**EXERCISE BRIEF**. Using the records below, transcribe word for word the stretch from the line that contains "10 + d.val) 0))" through the line that contains "Each takes the", both end lines included, and nothing else.

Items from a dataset
-=-=-
/-- Entry into FAULT, the fault kind being the dwell band (R39). -/
def State.enterFault (s : State) (l : LineNo) (k : FaultKind) : State :=
  ((s.mapLine l fun x =>
      { x with state := .fault, clearCount := 0, ringPhase := none, ringPosition := 0 }).declareFault l k).hand
    (.lineFault l k)

/-- The line leaves FAULT: kind removed, report and journal record "cleared" with the kind held (R40). -/
def State.clearFault (s : State) (l : LineNo) : State :=
  match (s.lines.get l).faultKind with
  | some k =>
    ((s.mapLine l fun x => { x with faultKind := none }).report (.lineFault l (flagOf k) .cleared)).record
      (.lineFault l k false)
  | none => s

/-- Seizure: the line enters COLLECTING with collection empty, and SEIZURE is handed (R29). -/
def State.seize (s : State) (l : LineNo) : State :=
  (s.mapLine l fun x => { x with state := .collecting, digits := [], pulses := 0, codeTimer := 0 }).hand
    (.seizure l)

/-- The end of collection: the line enters ACTIVE and CODE RESULT is handed (R31). -/
def State.endCollection (s : State) (l : LineNo) (code : CodeResult) : State :=
  (s.enter l .active).hand (.codeResult l code)

/-- The code that four digits make, in the order received (R31). -/
def codeOf (ds : List (Fin 10)) : CodeResult :=
  .digits (Fin.ofNat 10000 (ds.foldl (fun n d => n * 10 + d.val) 0))

/-! ### The checks of each state

Each takes the state with the line's record already brought up to date by R25 and R26. -/

/-- The dwell band, once the dwell count has reached its limit (R38). -/
def LineRecord.faultDue (x : LineRecord) : Option FaultKind :=
  if Config.dwellLimit ≤ x.dwellCount then x.dwellBand else none

/-- Whether a break run has reached the length of a hang-up (R30, R32, R33). -/
def LineRecord.hungUp (x : LineRecord) : Bool :=
  x.runKind = some .brk && Config.hangUpLength ≤ x.runLength

/-- SETTLING (R28). -/
def State.checkSettling (s : State) (l : LineNo) (r : BandResult) : State :=
  let x := s.lines.get l
  match x.faultDue with
  | some k => s.enterFault l k
  | none =>
    if r = .band .present then s.enter l .idle
    else if Config.seizureLength ≤ x.loopCount then (s.enter l .active).hand (.offHookAtStart l)
    else s

/-- IDLE (R29). -/
def State.checkIdle (s : State) (l : LineNo) : State :=
  let x := s.lines.get l
  match x.faultDue with
  | some k => s.enterFault l k
  | none => if Config.seizureLength ≤ x.loopCount then s.seize l else s

/-- The pulse of a break of length `len` ended by make: the pulse count after it, or none if the code is
INVALID (R30, check 4). -/
def pulseAfter (pulses : Nat) (len : Nat) : Option Nat :=
  if 3 ≤ len ∧ len ≤ 15 then if pulses + 1 < 11 then some (pulses + 1) else none
  else if 16 ≤ len ∧ len ≤ 49 then none
  else some pulses

/-- The digit end of R30, check 5: the record with the digit appended, if a digit ends here. -/
def LineRecord.digitEnd (x : LineRecord) : LineRecord :=
  if x.runKind = some .make ∧ 1 ≤ x.pulses ∧ Config.digitEndLength ≤ x.runLength then
    { x with digits := x.digits ++ [Fin.ofNat 10 (x.pulses % 10)], pulses := 0 }
  else x

/-- COLLECTING, its code timer already raised (R30); `ended` is the break run this result ended by make. -/
def State.checkCollecting (s : State) (l : LineNo) (ended : Option Nat) : State :=
  let x := s.lines.get l
  if x.hungUp then (s.enter l .idle).hand (.hangUp l)
  else
    match x.faultDue with
    | some k => s.enterFault l k
    | none =>
      match pulseAfter x.pulses (ended.getD 0) with
      | none =>
        -- An eleventh pulse is counted before the code is INVALID (R30, check 4).
        let p := if ended.getD 0 ≤ 15 then x.pulses + 1 else x.pulses
        (s.mapLine l fun x => { x with pulses := p }).endCollection l .invalid
      | some p =>
        let x' := LineRecord.digitEnd { x with pulses := p }
        let s' := s.setLine l x'
        if 4 ≤ x'.digits.length then s'.endCollection l (codeOf x'.digits)
        else if Config.codeTimerLimit ≤ x'.codeTimer then s'.endCollection l .missing
        else s'

/-- ACTIVE (R32). -/
def State.checkActive (s : State) (l : LineNo) : State :=
  let x := s.lines.get l
  match x.faultDue with
  | some k => s.enterFault l k
  | none =>
    if x.hungUp then
      (s.enter l .idle).hand (if x.lastBreak = some .present then .hangUp l else .lineLost l)
    else s

/-- LOCKOUT (R33). -/
def State.checkLockout (s : State) (l : LineNo) : State :=
  let x := s.lines.get l
  match x.faultDue with
  | some k => s.enterFault l k
  | none =>
    if x.hungUp then s.enter l .idle
    else if Config.lockoutLimit ≤ x.lockoutCount then (s.enter l .active).hand (.lockoutExpiry l)
    else s

/-- RINGING, in the counted part of a ring-off (R37). -/
def State.checkRinging (s : State) (l : LineNo) : State :=
  let x := s.lines.get l
  if Config.seizureLength ≤ x.loopCount then (s.stopRinging l .active).hand (.answered l)
  else
    match x.faultDue with
    | some k => s.enterFault l k
    | none => s

/-- FAULT (R40). -/
def State.checkFault (s : State) (l : LineNo) : State :=
  let x := s.lines.get l
  match x.faultDue with
  | some k => if x.faultKind = some k then s.setFlag l (flagOf k) else s.declareFault l k
  | none =>
    if Config.dwellLimit ≤ x.clearCount then (s.enter l .idle).clearFault l
    else if Config.seizureLength ≤ x.loopCount then (s.clearFault l).seize l
    else s

/-! ### Acting on a result (R24) -/

/-- The leak and over-range declarations of a result set their flags (R24, R41). -/
def State.declarations (s : State) (l : LineNo) (r : EvalResult) : State :=
  let s := if r.leakDeclared then s.setFlag l .leak else s
  if r.overRangeDeclared then s.setFlag l .overRange else s

/-- The run update, then the dwell and clear counts (R24). -/
def LineRecord.update (x : LineRecord) (r : BandResult) : LineRecord := (x.runUpdate r).dwellUpdate r

/-- A result that is acted on: declarations, run, dwell, then the checks of the line's state (R24). -/
def State.actOn (s : State) (l : LineNo) (r : EvalResult) : State :=
  let x := s.lines.get l
  let s := (s.declarations l r).mapLine l fun x => x.update r.band
  match x.state with
  | .settling => s.checkSettling l r.band
  | .idle => s.checkIdle l
  | .collecting =>
    (s.mapLine l fun x => { x with codeTimer := min (x.codeTimer + 1) Config.codeTimerLimit }).checkCollecting l
      (x.endedBreak r.band)
  | .active => s.checkActive l
  | .lockout => s.checkLockout l
  | .ringing => s.checkRinging l
  | .fault => s.checkFault l
  | .unequipped => s
  | .outOfService => s

/-- The ring cadence of R36 advanced by one evaluation. -/
def LineRecord.cadence (x : LineRecord) : LineRecord :=
  match x.ringPhase with
  | some .off =>
    if x.ringPosition < Config.ringOffLength then { x with ringPosition := x.ringPosition + 1 }
    else { x with ringPhase := some .on, ringPosition := 1, loopCount := 0 }
  | _ =>
    if x.ringPosition < Config.ringOnLength then { x with ringPosition := x.ringPosition + 1 }
    else { x with ringPhase := some .off, ringPosition := 1 }

/-- Whether the cadence stands in the counted part of a ring-off (R36). -/
def LineRecord.counted (x : LineRecord) : Bool :=
  x.ringPhase = some .off && Config.ringCountedFrom ≤ x.ringPosition

/-- Whether ringing voltage is on the line: through each ON, absent through each OFF (R36). -/
def LineRecord.ringingVoltage (x : LineRecord) : Bool := x.state = .ringing && x.ringPhase = some .on

/-- The LSC takes an evaluation result of a line (R24, R36, R44). -/
def State.takeResult (s : State) (l : LineNo) (r : EvalResult) : State :=
  match (s.lines.get l).state with
  | .unequipped => s
  | .outOfService => s
  | .ringing =>
    let s := s.mapLine l LineRecord.cadence
    if (s.lines.get l).counted then s.actOn l r else s
  | _ => s.actOn l r

/-! ### Notices from the CC (R34, R35) -/

/-- START RINGING on an IDLE line (R35). -/
def State.startRinging (s : State) (l : LineNo) : State :=
  s.mapLine l fun x =>
    { x with state := .ringing, ringPhase := some .on, ringPosition := 0, loopCount := 0 }

/-- The LSC takes CALL ENDED (R34). -/
def State.takeCallEnded (s : State) (l : LineNo) : State :=
  let x := s.lines.get l
  match x.state with
  | .collecting | .active =>
    if x.runKind = some .make then s.mapLine l fun x => { x with state := .lockout, lockoutCount := 0 }
    else s.enter l .idle
  | .ringing =>
    if x.runKind = some .make then
      (s.stopRinging l .lockout).mapLine l fun x => { x with lockoutCount := 0 }
    else s.stopRinging l .idle
  | _ => s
-=-=-
**TASK SOLUTION**.
  .digits (Fin.ofNat 10000 (ds.foldl (fun n d => n * 10 + d.val) 0))

/-! ### The checks of each state

Each takes the state with the line's record already brought up to date by R25 and R26. -/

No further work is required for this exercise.